Елизавета Листова: В двух словах не скажешь. С Кагановичем лично для меня была какая-то морально-нравственная проблема, потому что мы опять-таки представляем себе его одним способом, который заложен в лучшие годы нашей страны, 15 лет назад, но все равно сейчас, по прошествии вот этих 15 лет после этой лавины информации он как бы по той схеме предстает неким таким оперным злодеем все-таки. Не были они все абсолютно черным вымазаны. Вообще, на самом деле, это серьезнейшая проблема вот этого документального кино, которое имеет дело с архивами, с документами. Не с книжками, которые написаны уже на базе этих документов, а непосредственно с документами, которые не несут в себе никакой трактовки, хорошо это или плохо. И это большая проблема этого документального кино – поставить человека перед фактом и никак его не трактовать, и не говорить, Каганович был плохой или Каганович был хороший. Он был вот такой и был вот такой, а вы уже сами решайте. И для меня вот этот тяжелый был момент по поводу господина Кагановича, потому что понятно, что это его какая-то инициатива, его желание, его, может быть, выгода, как угодно это можно называть.

Анна Качкаева: И, видимо, действительно, какая-то лирическая идея реализации, уж больно он любил архитекторов, и был он из Харькова, и, видимо, вкус как-то ему там попытались привить.
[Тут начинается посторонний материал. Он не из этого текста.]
-- ==== Sys2Proof/Certificates/Slice0/Obligations.lean ====
section
/-! DEFINITION. The statements for the provers. Every statement is over all states, with no premise that a run reaches
them. A meaning runs after the operand fetch, so in the statements about `exec` the value `s.reg .ip` is the address of
the next instruction (10_state.md R26). At the four points where 92_eei_decisions.md names an alternative (assumption
log, entry 5) a premise on that one field of `Readings` says which reading a statement is about.
`OperandFetchFaults` in an instruction's statement is the exception its rule lists for the operand fetch (30_encoding.md
R86). The opcode bytes in the statements are those of the default map (30_encoding.md R80, D1). -/

open Sys2Proof Sys2Proof.Machine

/-! ## Encoding -/

/-- Decoding an encoded instruction gives it back, with every operand at every value and whatever bytes follow, for
every legal opcode map (30_encoding.md R75, R76, R78, R81). That the encoder writes the canonical selector of R78, a
rule the spec marks as derived, is what makes the round trip whole. -/
def Obligations.DecodeEncodeAgree : Prop :=
  ∀ (map : OpcodeMap) (i : Instr) (rest : List Byte), map.legal = true →
    decode map (encode map i ++ rest) = .ok (i, rest)

/-- The opcode byte alone fixes the length, 1 to 5 bytes, whatever the operand bytes are (30_encoding.md R70). -/
def Obligations.OpcodeAloneFixesLength : Prop :=
  ∀ (map : OpcodeMap) (op : Byte) (bytes : List Byte), map.legal = true →
    match mnemonicOf map op with
    | none => decode map (op :: bytes) = .error (.illegalOpcode op)
    | some m =>
      1 ≤ m.length ∧ m.length ≤ 5 ∧
      (bytes.length + 1 < m.length → decode map (op :: bytes) = .error (.truncated m)) ∧
      (m.length ≤ bytes.length + 1 → ∃ i, i.mnemonic = m ∧ (encode map i).length = m.length ∧
        decode map (op :: bytes) = .ok (i, bytes.drop (m.length - 1)))

/-- With the default map, the bytes that are no opcode are exactly the 206 that 30_encoding.md R82 lists, and each of
the other 50 is the byte of the mnemonic it selects. -/
def Obligations.IllegalOpcodeBytesAreTheListed206 : Prop :=
  (∀ op : Byte, mnemonicOf OpcodeMap.default op = none ↔
    op.toNat ≤ 0x0F ∨ op.toNat = 0x19 ∨ (0x22 ≤ op.toNat ∧ op.toNat ≤ 0x25) ∨ op.toNat = 0x28 ∨ op.toNat = 0x29 ∨
    op.toNat = 0x2C ∨ op.toNat = 0x2D ∨ (0x37 ≤ op.toNat ∧ op.toNat ≤ 0x3D) ∨ (0x4A ≤ op.toNat ∧ op.toNat ≤ 0x4F) ∨
    (0x52 ≤ op.toNat ∧ op.toNat ≤ 0x5D) ∨ (0x61 ≤ op.toNat ∧ op.toNat ≤ 0xFB) ∨ op.toNat = 0xFE) ∧
  (∀ op m, mnemonicOf OpcodeMap.default op = some m → opcodeOf OpcodeMap.default m = op) ∧
  ((List.range 256).filter fun n => mnemonicOf OpcodeMap.default (BitVec.ofNat 8 n) == none).length = 206

/-- Every selector byte names the register whose index is the byte mod 13; the canonical selector of a register is its
index (30_encoding.md R78, which the spec marks as derived from R74 and R20). -/
def Obligations.SelectorNamesRegisterModuloThirteen : Prop :=
  (∀ b : Byte, (Reg.ofSelector b).index = b.toNat % 13) ∧
  (∀ r : Reg, r.selector.toNat = r.index ∧ Reg.ofSelector r.selector = r) ∧
  [Reg.ip, .acc, .r1, .r2, .r3, .r4, .r5, .r6, .r7, .r8, .sp, .fp, .im].map Reg.selector =
    [0x00, 0x01, 0x02, 0x03, 0x04, 0x05, 0x06, 0x07, 0x08, 0x09, 0x0A, 0x0B, 0x0C] ∧
  Reg.ofSelector 0x0D = .ip ∧ Reg.ofSelector 0x0E = .acc ∧ Reg.ofSelector 0x19 = .im ∧ Reg.ofSelector 0x1A = .ip ∧
  Reg.ofSelector 0xFF = .r7

/-- A few words written out from the spec's encodings, one per family, decode to what they stand for
(95_test_vectors.md L1 to L3; 30_encoding.md R75, R80). -/
def Obligations.SampleWordsDecode : Prop :=
  decode OpcodeMap.default [0x10, 0x12, 0x34, 0x02] = .ok (.movLitReg 0x1234 .r1, []) ∧
  decode OpcodeMap.default [0x1D, 0x20, 0x00, 0x03, 0x04] = .ok (.movLitOffReg 0x2000 .r2 .r3, []) ∧
  decode OpcodeMap.default [0x1E, 0x02, 0x00, 0x05] = .ok (.subRegLit .r1 0x0005, []) ∧
  decode OpcodeMap.default [0x26, 0x02, 0x0F] = .ok (.lsfRegLit .r1 0x0F, []) ∧
  decode OpcodeMap.default [0x15, 0x00, 0x05, 0x00, 0x04] = .ok (.jneLit 0x0005 0x0004, []) ∧
  decode OpcodeMap.default [0x5E, 0x01, 0x00] = .ok (.calLit 0x0100, []) ∧
  decode OpcodeMap.default [0xFD, 0x00, 0x12] = .ok (.int 0x0012, []) ∧
  decode OpcodeMap.default [0xFF] = .ok (.hlt, [])

/-! ## Configuration and reset -/

/-- `CONFIG` with a legal configuration builds an engine whose every state element has the reset value of 10_state.md
R37; the default configuration builds `State.reset`. -/
def Obligations.ConfigureBuildsTheResetState : Prop :=
  (∀ c : Config, c.legal = true → ∃ t, configure c = .next t ∧ t.config = c ∧
    t.reg .ip = 0x0000 ∧ t.reg .acc = 0x0000 ∧
    t.reg .r1 = 0x0000 ∧ t.reg .r2 = 0x0000 ∧ t.reg .r3 = 0x0000 ∧ t.reg .r4 = 0x0000 ∧
    t.reg .r5 = 0x0000 ∧ t.reg .r6 = 0x0000 ∧ t.reg .r7 = 0x0000 ∧ t.reg .r8 = 0x0000 ∧
    t.reg .sp = 0xFFFD ∧ t.reg .fp = 0xFFFD ∧ t.reg .im = 0xFFFF ∧
    t.inHandler = false ∧ t.sfs = 0x0000 ∧ ∀ a, t.mem.byteAt a = 0x00) ∧
  configure Config.default = .next State.reset

/-- An illegal configuration never runs. The rejection of an `OPCODE_MAP` that is not injective is 00_scope.md R11;
that an `OPCODE_MAP` without all 50 mnemonics, or a `MEM_SIZE` outside 1 .. 65536, is rejected the same way is the
model's choice (assumption log, entry 9). -/
def Obligations.IllegalConfigurationIsRejected : Prop :=
  ∀ c : Config,
    (¬ (1 ≤ c.memSize ∧ c.memSize ≤ 65536) → configure c = .refused .illegalMemSize) ∧
    (1 ≤ c.memSize → c.memSize ≤ 65536 → ¬ (c.opcodeMap.map Prod.fst).Nodup →
      configure c = .refused .illegalOpcodeMap) ∧
    (1 ≤ c.memSize → c.memSize ≤ 65536 → c.opcodeMap.map Prod.snd ≠ Mnemonic.all →
      configure c = .refused .illegalOpcodeMap)

/-- The state invariant and the frame invariant (44_stack_call.md R194: "holds at reset"; the spec marks it as
derived) hold at reset, for every legal configuration. -/
def Obligations.ResetSatisfiesInvariants : Prop :=
  (State.reset.wf = true ∧ FrameInv State.reset) ∧
  ∀ c : Config, c.legal = true → (State.resetWith c).wf = true ∧ FrameInv (State.resetWith c)

/-! ## Registers and memory -/

/-- A register write of an exact integer stores it modulo 2^16, changes nothing else, and reads back (10_state.md
R22). -/
def Obligations.RegisterWriteStoresModulo : Prop :=
  ∀ (s : State) (r : Reg) (v : Int),
    (((s.writeExact r v).reg r).toNat : Int) = v % 0x10000 ∧ OnlyRegsChanged [r] s (s.writeExact r v)

/-- The four memory operations in and out of bounds: what they read or write, and that an access out of bounds raises
`OutOfBounds(a, n)` with no byte read or written (20_memory.md R51, R52, R53). -/
def Obligations.MemoryAccessesInAndOutOfBounds : Prop :=
  ∀ (s : State) (a : Nat),
    (a + 1 - 1 < s.config.memSize →
      memRead8 a s = .ok (s.mem.byteAt a) s ∧
      ∀ b, ∃ t, memWrite8 a b s = .ok () t ∧ t.mem.byteAt a = b ∧ (∀ c, c ≠ a → t.mem.byteAt c = s.mem.byteAt c) ∧
        SameRegsBut [] s t ∧ SameHidden s t ∧ SameEngine s t) ∧
    (s.config.memSize ≤ a + 1 - 1 →
      memRead8 a s = .raised (s.raise (.outOfBounds a 1)) ∧
      ∀ b, memWrite8 a b s = .raised (s.raise (.outOfBounds a 1))) ∧
    (a + 2 - 1 < s.config.memSize →
      (∃ w, memRead16 a s = .ok w s ∧ w.toNat = 256 * (s.mem.byteAt a).toNat + (s.mem.byteAt (a + 1)).toNat) ∧
      ∀ v, ∃ t, memWrite16 a v s = .ok () t ∧
        (t.mem.byteAt a).toNat = v.toNat / 256 ∧ (t.mem.byteAt (a + 1)).toNat = v.toNat % 256 ∧
        SameMemoryOutsideWord a s t ∧ SameRegsBut [] s t ∧ SameHidden s t ∧ SameEngine s t) ∧
    (s.config.memSize ≤ a + 2 - 1 →
      memRead16 a s = .raised (s.raise (.outOfBounds a 2)) ∧
      ∀ v, memWrite16 a v s = .raised (s.raise (.outOfBounds a 2)))

/-- The mixed-width view of memory is big-endian, and a word write is two byte writes in order (20_memory.md R57,
which the spec marks as derived from R52 and R53). -/
def Obligations.WordsAndBytesAgreeBigEndian : Prop :=
  ∀ (s : State) (a : Nat), a + 1 < s.config.memSize →
    (∀ v : Word, ∃ t, memWrite16 a v s = .ok () t ∧
      memRead8 a t = .ok (v.extractLsb' 8 8) t ∧ memRead8 (a + 1) t = .ok (v.extractLsb' 0 8) t ∧
      memRead16 a t = .ok v t ∧
      ((memWrite8 a (v.extractLsb' 8 8) s).bind fun _ u => memWrite8 (a + 1) (v.extractLsb' 0 8) u) = .ok () t) ∧
    (∀ b0 b1 : Byte, ∃ t, ((memWrite8 a b0 s).bind fun _ u => memWrite8 (a + 1) b1 u) = .ok () t ∧
      memRead16 a t = .ok (b0 ++ b1) t)

/-- A stored word is what the next fetch at its address reads (20_memory.md R65). -/
def Obligations.StoresAreSeenByFetch : Prop :=
  ∀ (s t u : State) (lit addr : Word), exec (.movLitMem lit addr) s = .next t →
    u.mem = t.mem → u.config = t.config → u.reg .ip = addr →
    fetch16 u = .ok lit (u.setReg .ip (addr + 2)) ∧
    fetch8 u = .ok (lit.extractLsb' 8 8) (u.setReg .ip (addr + 1))

/-! ## Fetching and stepping -/

/-- `fetch8()` and `fetch16()` read at `ip` and advance it, modulo 2^16, or raise (30_encoding.md R72, R73). -/
def Obligations.FetchReadsAndAdvances : Prop :=
  ∀ s : State,
    ((s.reg .ip).toNat < s.config.memSize → ∃ t, fetch8 s = .ok (s.mem.byteAt (s.reg .ip).toNat) t ∧
      t.reg .ip = s.reg .ip + 1 ∧ OnlyRegsChanged [.ip] s t) ∧
    (s.config.memSize ≤ (s.reg .ip).toNat → fetch8 s = .raised (s.raise (.outOfBounds (s.reg .ip).toNat 1))) ∧
    ((s.reg .ip).toNat + 1 < s.config.memSize → ∃ t, fetch16 s = .ok (wordAt s (s.reg .ip).toNat) t ∧
      t.reg .ip = s.reg .ip + 2 ∧ OnlyRegsChanged [.ip] s t) ∧
    (s.config.memSize ≤ (s.reg .ip).toNat + 1 →
      fetch16 s = .raised (s.raise (.outOfBounds (s.reg .ip).toNat 2)))

/-- When the bytes at `ip` decode to `i` and every field of them lies in memory, `STEP` is `exec` of `i` at the state
whose `ip` is past the instruction, execution begun and the response `Running` unless `exec` says otherwise
(30_encoding.md R85, 10_state.md R26). -/
def Obligations.StepRunsTheDecodedInstruction : Prop :=
  ∀ (s : State) (op : Byte) (bytes : List Byte) (i : Instr),
    s.phase ≠ .ended → s.config.memSize ≤ 65536 → (s.reg .ip).toNat < s.config.memSize →
    codeAt s (s.reg .ip) (op :: bytes) →
    decode s.config.opcodeMap (op :: bytes) = .ok (i, []) →
    fieldsReadable s (s.reg .ip + 1) i.mnemonic.format.fields →
    step s = exec i (s.start.setReg .ip (s.reg .ip + BitVec.ofNat 16 i.mnemonic.length))

/-- An opcode byte that is not in the opcode map raises `IllegalInstruction` after the opcode fetch and before any
operand fetch: only `ip` has advanced, past the opcode; under `EXEC` it has not (60_exceptions.md R214). -/
def Obligations.IllegalOpcodeRaises : Prop :=
  (∀ s : State, s.phase ≠ .ended → (s.reg .ip).toNat < s.config.memSize →
    mnemonicOf s.config.opcodeMap (s.mem.byteAt (s.reg .ip).toNat) = none →
    ∃ final, step s = .fault (.illegalInstruction (s.mem.byteAt (s.reg .ip).toNat) (s.reg .ip) final) ∧
      final.reg .ip = s.reg .ip + 1 ∧ SameRegsBut [.ip] s final ∧ SameMemory s final ∧ SameHidden s final ∧
      final.config = s.config) ∧
  (∀ (s : State) (op : Byte), s.phase ≠ .ended → mnemonicOf s.config.opcodeMap op = none →
    ∃ final, execOpcode op s = .fault (.illegalInstruction op (s.reg .ip) final) ∧
      SameRegsBut [] s final ∧ SameMemory s final ∧ SameHidden s final ∧ final.config = s.config)

/-- An instruction whose bytes run past the end of memory faults at its first field outside memory, the opcode byte or
an operand field: the fault records the address and the width of that field, `ip` is left at that address, and nothing
else has changed (30_encoding.md R86). -/
def Obligations.FetchPastTheEndRaises : Prop :=
  (∀ s : State, s.phase ≠ .ended → s.config.memSize ≤ (s.reg .ip).toNat →
    ∃ final, step s = .fault (.outOfBounds (s.reg .ip).toNat 1 final) ∧
      SameRegsBut [] s final ∧ SameMemory s final ∧ SameHidden s final ∧ final.config = s.config) ∧
  ∀ m, OperandFetchFaults m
Елизавета Листова: Ну да, но в любом случае это его рвению мы обязаны нашим метро, в любом случае. Даже снимая весь этот пропагандистской гламур того времени, мы все равно обнаруживаем, что да, это он. И потрясающая хроника, был на уши поставлен весь Красногорский архив на тему метро, я просто методично коробка за коробкой все это смотрела. И я видела: Каганович в шахте толкает какие-то речуги. При этом чудесный план, он размахивает рукой, а на большом пальце этой руки огромная белая дуля бинта. То есть он где-то уже отметился, вот с такой шишкой вместо большого пальца из бинта он задвигает какие-то лозунги.

Александр Мельман: Но оно сначала называлось метро имени Кагановича.

Елизавета Листова: Но там все было имени чего-то.

Анна Качкаева: Хотя в это время ему ничего не мешало вести процессы промпартии, отправлять крестьян в ссылку, говорить о том, что мало стреляем.

Елизавета Листова: Не знаю, мне сложно сказать, хобби это у него такое было – копать под землей, или что.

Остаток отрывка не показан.